Рудак под разговоры переместился ближе к жару, от его ферязи пошёл парок. С плащей гофлейтов и Михайлы на ковёр натекли лужи. Михайлу зазнобило. Не к месту подумалось о смерти. Боусман из тех, что и себя не пожалеет в случае чего... Полено в огне щёлкнуло, будто пищаль дала осечку.
Боусман услышал запах от ферязи Рудака, гадливо уставился на русского. Вот кто придёт в Ливонию на смену рыцарям... История Ордена была для Боусмана исполнена священного смысла: несколько сотен благородных, но бедных юношей, обездоленных при дележе наследства, устремились из родной Германии на пустынный северо-восток, к янтарным берегам, где жили дикие, самых простых понятий, унылые язычники. Разве одна алчность движет людьми? Покорение пространства, жажда подвига и просветительские порывы — есть ли чувства благороднее в запасе у бедного человечества? Не ради ли них и сам Господь совершил подвиг распятия? И рыцари явились в эту страну Христовым именем. Где были русские в те времена? Кто сделал Ливонию обильной хлебной житницей Балтийских стран? Теперь они явились на готовое... рыжая татарва!

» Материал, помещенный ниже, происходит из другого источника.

/-- R75: a last phase with `d` ticks to go runs for exactly `d` ticks, whatever else the inputs do:
before the `d`-th tick nothing of it but the counter moves, and with the `d`-th tick it ends, a command
with its ACK and a manual action back in C_IDLE. -/
def Obligations.PhaseEndsWithItsLastTick : Prop :=
  ∀ (s : State) (l rest : List Inputs), s.Sound → s.seq = .busy → s.p2Valid = false →
    s.inputs = l ++ rest → noReset l = true →
    (ticks l < s.dly.toNat →
      ∃ z, run l.length s = .next z ∧ z.seq = .busy ∧ z.ctl = s.ctl ∧ z.relay = s.relay ∧
        z.dly.toNat = s.dly.toNat - ticks l) ∧
    (Waits s.dly.toNat l →
      ∃ z, run l.length s = .next z ∧ z.seq = .idle ∧ z.dly = 0#16 ∧ z.relay = s.relay ∧
        (s.ctl = .seq → z.ctl = .rsp ∧ z.rbuf = [0x00000000#32] ∧ z.ridx = 0#16) ∧
        (s.ctl = .man → z.ctl = .idle ∧ z.rbuf = s.rbuf ∧ z.ridx = s.ridx))

/-- R20, R73: outside a reset, the relays change only by a phase write: a sequence starts in this step,
or the first phase of a set ends in it. -/
def Obligations.RelaysChangeOnlyByPhaseWrites : Prop :=
  ∀ s t : State, step s = .next t → s.input.rst = false → t.relay ≠ s.relay →
    (s.seq = .idle ∧ t.seq = .busy ∧
      ((s.ctl = .idle ∧ s.quiet = true) ∨
        ((s.ctl = .idle ∨ s.ctl = .args) ∧ s.input.cmdValid = true ∧ s.input.cmdLast = true))) ∨
    (s.seq = .busy ∧ t.seq = .busy ∧ s.input.tick = true ∧ s.dly = 1#16 ∧ s.p2Valid = true ∧
      t.p2Valid = false ∧
      t.relay = (match s.p2Kind with
        | .opn => s.relay &&& ~~~s.p2Mask
        | .cls => s.relay ||| s.p2Mask))

/-! The Button Debouncer -/

/-- R21, R86, R88, R89, R50: what every step outside a reset does to the debouncer, in every state of
`ctl`: the read empties the accumulator where it fires, then a tick adds the sample, stamps it with the
old time and counts. -/
def Obligations.DebouncerStep : Prop :=
  ∀ s t : State, step s = .next t → s.input.rst = false →
    t.now = (if s.input.tick then s.now + 1#32 else s.now) ∧
    t.last = (if s.input.tick = true ∧ s.input.btnRaw ≠ 0#2 then s.now else s.last) ∧
    t.acc = (if s.fires then 0#2 else s.acc) ||| (if s.input.tick then s.input.btnRaw else 0#2)

/-- R93 and R95, the spec's inferences: after a tick that samples a button, the events are quiet exactly
when W_DEB is 0, so a held button is not reported while it is held unless W_DEB is 0. -/
def Obligations.SampledButtonIsNotQuiet : Prop :=
  ∀ s t : State, step s = .next t → s.input.rst = false → s.input.tick = true →
    s.input.btnRaw ≠ 0#2 → (t.quiet = true ↔ s.cfg.wDeb = 0)

/-- R115, and R148, the spec's inference: events that the step does not report are not lost. -/
def Obligations.PendingEventsAreKept : Prop :=
  ∀ s t : State, step s = .next t → s.input.rst = false → s.fires = false →
    t.acc &&& s.acc = s.acc

/-- R87, and R91, the spec's inference: after the last asserted sample, while the block idles, the read
fires after exactly W_DEB quiet ticks: before them the events are not quiet, and in the step after the
W_DEB-th they are, and are consumed into `man_evt`. -/
def Obligations.PressIsReportedAfterTheWindow : Prop :=
  ∀ (s : State) (l rest : List Inputs), s.Sound → s.ctl = .idle → s.acc ≠ 0#2 →
    s.now = s.last + 1#32 → s.inputs = l ++ rest → noReset l = true →
    (∀ I ∈ l, I.btnRaw = 0#2 ∧ I.cmdValid = false) →
    (ticks l < s.cfg.wDeb →
      ∃ z, run l.length s = .next z ∧ z.ctl = .idle ∧ z.acc = s.acc ∧ z.quiet = false) ∧
    (ticks l = s.cfg.wDeb → (s.cfg.wDeb = 0 → l = []) →
      (∀ I, l.getLast? = some I → I.tick = true) →
      ∃ z, run l.length s = .next z ∧ z.ctl = .idle ∧ z.quiet = true ∧
        (z.input.rst = false →
          ∃ y, step z = .next y ∧ y.ctl = .man ∧ y.mev = s.acc ∧ y.mevStb = true))

/-! The control multiplexer -/

/-- R116, R117, R133: in C_IDLE a quiet event set goes before a command: no header moves, and Clear opens
every channel, Cycle, without Clear, starts a set to CYCLE_NEXT under CYCLE_POLICY. The dispatcher's
registers keep their values. -/
def Obligations.ManualActionGoesFirst : Prop :=
  ∀ s : State, s.Sound → s.ctl = .idle → s.quiet = true → s.input.rst = false →
    s.cmdReady = false ∧
    ∃ t, step s = .next t ∧ t.ctl = .man ∧ t.seq = .busy ∧ t.mev = s.acc ∧ t.mevStb = true ∧
      t.op = s.op ∧ t.err = s.err ∧ t.nargs = s.nargs ∧ t.amask = s.amask ∧ t.aval = s.aval ∧
      t.qflags = s.qflags ∧ t.rbuf = s.rbuf ∧ t.ridx = s.ridx ∧
      (s.acc.getLsbD 1 = true →
        t.relay = 0#32 ∧ t.dly.toNat = s.cfg.tRel ∧ t.p2Valid = false) ∧
      (s.acc.getLsbD 1 = false → s.cfg.cyclePolicy = .bbm →
        t.relay = s.relay &&& s.cfg.cycleNext s.relay ∧ t.dly.toNat = s.cfg.tRel ∧
          t.p2Valid = true ∧ t.p2Kind = .cls ∧ t.p2Mask = s.cfg.cycleNext s.relay) ∧
      (s.acc.getLsbD 1 = false → s.cfg.cyclePolicy = .mbb →
        t.relay = s.relay ||| s.cfg.cycleNext s.relay ∧ t.dly.toNat = s.cfg.tOp ∧
          t.p2Valid = true ∧ t.p2Kind = .opn ∧
          t.p2Mask = s.relay &&& ~~~(s.cfg.cycleNext s.relay))

/-- R117, R119: a manual action runs to C_IDLE without a response: Clear leaves every channel open after
T_REL ticks, Cycle leaves CYCLE_NEXT of the relay state after T_REL + T_OP ticks. -/
def Obligations.ManualActionRunsToIdle : Prop :=
  ∀ (s : State) (I : Inputs) (l rest : List Inputs),
    s.Sound → s.ctl = .idle → s.quiet = true → I.rst = false → s.inputs = I :: (l ++ rest) →
    Waits (if s.acc.getLsbD 1 then s.cfg.tRel else s.cfg.tRel + s.cfg.tOp) l →
    ∃ z, run (1 + l.length) s = .next z ∧ z.ctl = .idle ∧ z.seq = .idle ∧ z.rbuf = s.rbuf ∧
      z.relay = (if s.acc.getLsbD 1 then 0#32 else s.cfg.cycleNext s.relay)

/-- R119: the transitions of `ctl` outside a reset, and no other. -/
def Obligations.ControlTransitions : Prop :=
  ∀ s t : State, step s = .next t → s.input.rst = false →
    (s.ctl = .idle → (s.quiet = true → t.ctl = .man) ∧
      (s.quiet = false → s.input.cmdValid = false → t.ctl = .idle) ∧
      (s.quiet = false → s.input.cmdValid = true →
        (s.input.cmdLast = false → t.ctl = .args) ∧
        (s.input.cmdLast = true → t.ctl = .seq ∨ t.ctl = .rsp))) ∧
    (s.ctl = .args → (s.input.cmdValid = false → t.ctl = .args) ∧
      (s.input.cmdValid = true →
        (s.input.cmdLast = false → t.ctl = .args) ∧
        (s.input.cmdLast = true → t.ctl = .seq ∨ t.ctl = .rsp))) ∧
    (s.ctl = .seq → t.ctl = if s.input.tick = true ∧ s.dly = 1#16 ∧ s.p2Valid = false then .rsp else .seq) ∧
    (s.ctl = .man → t.ctl = if s.input.tick = true ∧ s.dly = 1#16 ∧ s.p2Valid = false then .idle else .man) ∧
    (s.ctl = .rsp →
      t.ctl = if s.input.rspReady = true ∧ s.ridx.toNat + 1 = s.rbuf.length then .idle else .rsp)

/-- R72, R46, and R85 and R150, the spec's inferences: outside a reset `busy` shows exactly whether the
sequencer is in a phase; no response word is offered while a phase runs, and no command word is taken while
a phase runs or a response waits. -/
def Obligations.NothingMovesWhileBusy : Prop :=
  ∀ (s : State) (rst : Bool), s.Invariants →
    ((s.outputs rst).busy = true ↔ rst = false ∧ s.seq = .busy) ∧
    (s.seq = .busy → (s.outputs rst).rspValid = false) ∧
    (s.seq = .busy ∨ (s.outputs rst).rspValid = true → (s.outputs rst).cmdReady = false)

/-- R123: `man_evt_stb` is 1 for exactly the one step after a read fires, and `man_evt` keeps the last
fired event set. -/
def Obligations.ManualEventOutputs : Prop :=
  ∀ s t : State, step s = .next t → s.input.rst = false →
    (t.outputs false).manEvtStb = s.fires ∧
    (t.outputs false).manEvt = (if s.fires then s.acc else (s.outputs false).manEvt)

/-! Runs of whole commands -/

/-- R103, R104, R106, R108, R109, R46: every well-formed mutating command, offered word by word with any
gaps, ticks and buttons, leaves the relays in its target state and has its ACK loaded when its delay has
passed, neither earlier nor later. -/
def Obligations.MutatingCommandRunsToItsAck : Prop :=
  ∀ (c : Command) (s : State) (l w rest : List Inputs),
    s.Sound → s.ctl = .idle → s.quiet = false →
    c.wellFormed s.cfg.n s.cfg.qMax = true → c.instr.mutating = true →
    s.inputs = l ++ w ++ rest → Delivers (encodeCommand c) l → Waits (c.delay s.cfg) w →
    (∀ k, l.length ≤ k → k < l.length + w.length → ∃ z, run k s = .next z ∧ z.ctl = .seq) ∧
    ∃ z, run (l.length + w.length) s = .next z ∧ z.ctl = .rsp ∧ z.seq = .idle ∧
      z.rbuf = [0x00000000#32] ∧ z.ridx = 0#16 ∧ z.relay = c.target s.cfg s.relay

/-- R105, R107, R110, R111, R112: every well-formed query, offered word by word, has its answer loaded
with its last word, and no relay changes. -/
def Obligations.QueryAnswersAtItsLastWord : Prop :=
  ∀ (c : Command) (s : State) (l rest : List Inputs),
    s.Sound → s.ctl = .idle → s.quiet = false →
    c.wellFormed s.cfg.n s.cfg.qMax = true → c.instr.mutating = false →
    s.inputs = l ++ rest → Delivers (encodeCommand c) l →
    ∃ z, run l.length s = .next z ∧ z.ctl = .rsp ∧ z.seq = .idle ∧ z.ridx = 0#16 ∧
      z.rbuf = answer s.cfg s.relay c ∧ z.relay = s.relay

/-- R56, R100, and R101, the spec's inference: every packet that is not the packet of a well-formed
command is consumed to its last word and answered with one ERROR response; no relay changes and no
sequence starts at any step of it. -/
def Obligations.IllFormedPacketAnswersError : Prop :=
  ∀ (ps : List PortWord) (s : State) (l rest : List Inputs),
    s.Sound → s.ctl = .idle → s.quiet = false → framed ps = true →
    (∀ c : Command, c.wellFormed s.cfg.n s.cfg.qMax = true → encodeCommand c ≠ ps) →
    s.inputs = l ++ rest → Delivers ps l →
    (∀ k, k ≤ l.length → ∃ z, run k s = .next z ∧ z.relay = s.relay ∧ z.seq = .idle) ∧
    ∃ (z : State) (e : Nat), run l.length s = .next z ∧ z.ctl = .rsp ∧ z.ridx = 0#16 ∧
      1 ≤ e ∧ e ≤ 7 ∧ z.rbuf = [BitVec.ofNat 32 (0xF0000000 + e * 2 ^ 16)]

/-- R57, R62, R96: a command whose header is not legal is consumed undecoded and answered with
E_OPCODE. -/
def Obligations.IllegalHeaderAnswersOpcodeError : Prop :=
  ∀ (h : PortWord) (ps : List PortWord) (s : State) (l rest : List Inputs),
    s.Sound → s.ctl = .idle → s.quiet = false → framed (h :: ps) = true →
    (∀ i : Instr, decodeHeader h.data h.err ≠ .ok i) →
    s.inputs = l ++ rest → Delivers (h :: ps) l →
    ∃ z, run l.length s = .next z ∧ z.ctl = .rsp ∧ z.ridx = 0#16 ∧ z.rbuf = [0xF0010000#32] ∧
      z.relay = s.relay ∧ z.seq = .idle ∧ z.op = h.data.extractLsb' 0 4 ∧ z.err = 1#8

/-- R63, R119, R122, and R129, the spec's inference: a response is taken word by word, in order and
complete, however the sink times its readiness, and `rsp_last` is 1 with its last word and with no other;
then the block is back in C_IDLE. -/
def Obligations.ResponseIsTakenInOrder : Prop :=
  ∀ (s : State) (l rest : List Inputs), s.Sound → s.ctl = .rsp → s.ridx = 0#16 →
    s.inputs = l ++ rest → noReset l = true → readies l = s.rbuf.length →
    (∃ I, l.getLast? = some I ∧ I.rspReady = true) →
    takenWords l.length s = s.rbuf.zipIdx.map (fun p => (p.1, decide (p.2 + 1 = s.rbuf.length))) ∧
    ∃ z, run l.length s = .next z ∧ z.ctl = .idle ∧ z.rbuf = [] ∧ z.ridx = 0#16 ∧
      z.relay = s.relay

/-- R152, the spec's inference: the step counts of every command, from C_IDLE with no event pending. -/
def Obligations.StepCounts : Prop :=
  ∀ (ps : List PortWord) (s : State) (m : Nat) (rest : List Inputs),
    s.Sound → s.ctl = .idle → s.acc = 0#2 → framed ps = true →
    s.inputs = backToBack ps m ++ rest →
    ((∀ c : Command, c.wellFormed s.cfg.n s.cfg.qMax = true → encodeCommand c ≠ ps) → 1 ≤ m →
      (∃ z, run ps.length s = .next z ∧ z.ctl = .rsp) ∧
      (∃ z, run (ps.length + 1) s = .next z ∧ z.ctl = .idle)) ∧
    (∀ c : Command, c.wellFormed s.cfg.n s.cfg.qMax = true → encodeCommand c = ps →
      (c.instr.mutating = false → (answer s.cfg s.relay c).length ≤ m →
        (∃ z, run ps.length s = .next z ∧ z.ctl = .rsp) ∧
        (∃ z, run (ps.length + (answer s.cfg s.relay c).length) s = .next z ∧ z.ctl = .idle)) ∧
      (c.instr.mutating = true → c.delay s.cfg + 1 ≤ m →
        (∃ z, run (ps.length + c.delay s.cfg) s = .next z ∧ z.ctl = .rsp) ∧
        (∃ z, run (ps.length + c.delay s.cfg + 1) s = .next z ∧ z.ctl = .idle)))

Боусман каркнул, гофлейты схватили Рудака и оттащили от камина. Ещё команда — и мокрый, сотрясаемый ознобом и гневом Монастырёв покатился по каменным ступенькам в тёмную сырость подвала. Гнусно взвизгнула железная дверь, лязгнул клыками замок. Михайло очутился в черноте. Только по запаху он догадался, что справа сидит Рудак.
Стены были сухие и холодные, шершавые. Михайло сбросил плащ, но и сырая однорядка леденила плечи. Ощупью пленники нашли скамью, уселись на неё, прижавшись спинами друг к другу. Спина у Рудака была горячей, он прихватил немецкого тепла. Михайло задремал.
Очнулся он от скрежета ключа. Им принесли свечу и миску разварной лапши. Она была тёплой, и скоро бодрая кровь подсушила всё, чего не захотели высушить немецкие дровишки.
— Ты хоть понял, чего он рявкал напоследок? — спросил Михайло Рудака.
— Лаялся, чаю. Меня толмач по-матерному не успел обучить.
— Жаль.
Пожевав, воинские люди повеселели. Разминая кости, Михайло ходил по каменной каморе. Пол и стены были из плотно сбитых зернистых валунов, железную дверную раму охватывали тяжёлые кирпичи. Свет от свечи, поставленной на пол, не достигал потолка. Зимой, наверно, здесь выступает иней от дыхания узников.
— Могут они нас повесить? — спросил Рудак.
— Не посмеют.
— Кого им страшиться?
— Полубенского либо Арцымагнуса. В другой раз вызовут, я им сказану. Вольмар недалеко, нехай снесутся с Полубенским, он нас заберёт.
— Плевали немцы на него.
Но Михайло, испытывая потребность в утешении, убедительно заговорил о том, что немцам на Литву плевать никак нельзя, Жигимонт Август взял их в свою «протекцию», с тех пор тому же Боусману платят жалованье из тощей литовской казны. Конечно, немцы убедились, что Литва не оборона от московитов, они готовы признать королём Магнуса. Рудак внимал без особой веры, лицо его было непривычно грустно, озабоченно: независимо от шибеницы само пленение первого, из Незнамовых — всему роду потеря чести.
Чтобы не жечь лишнего сала, погасили свечу. За дверью стояла каменная тишина. Видимо, наступила ночь. Сунув под голову сырой плащ, Михайло растянулся на узкой лавке. В углу посапывал, постанывал Рудак, душа его кому-то жаловалась во сне, а может, заранее прощалась с милым телом. Вешают на рассвете... Немыслимо! Только бы ещё раз увидеть Боусмана!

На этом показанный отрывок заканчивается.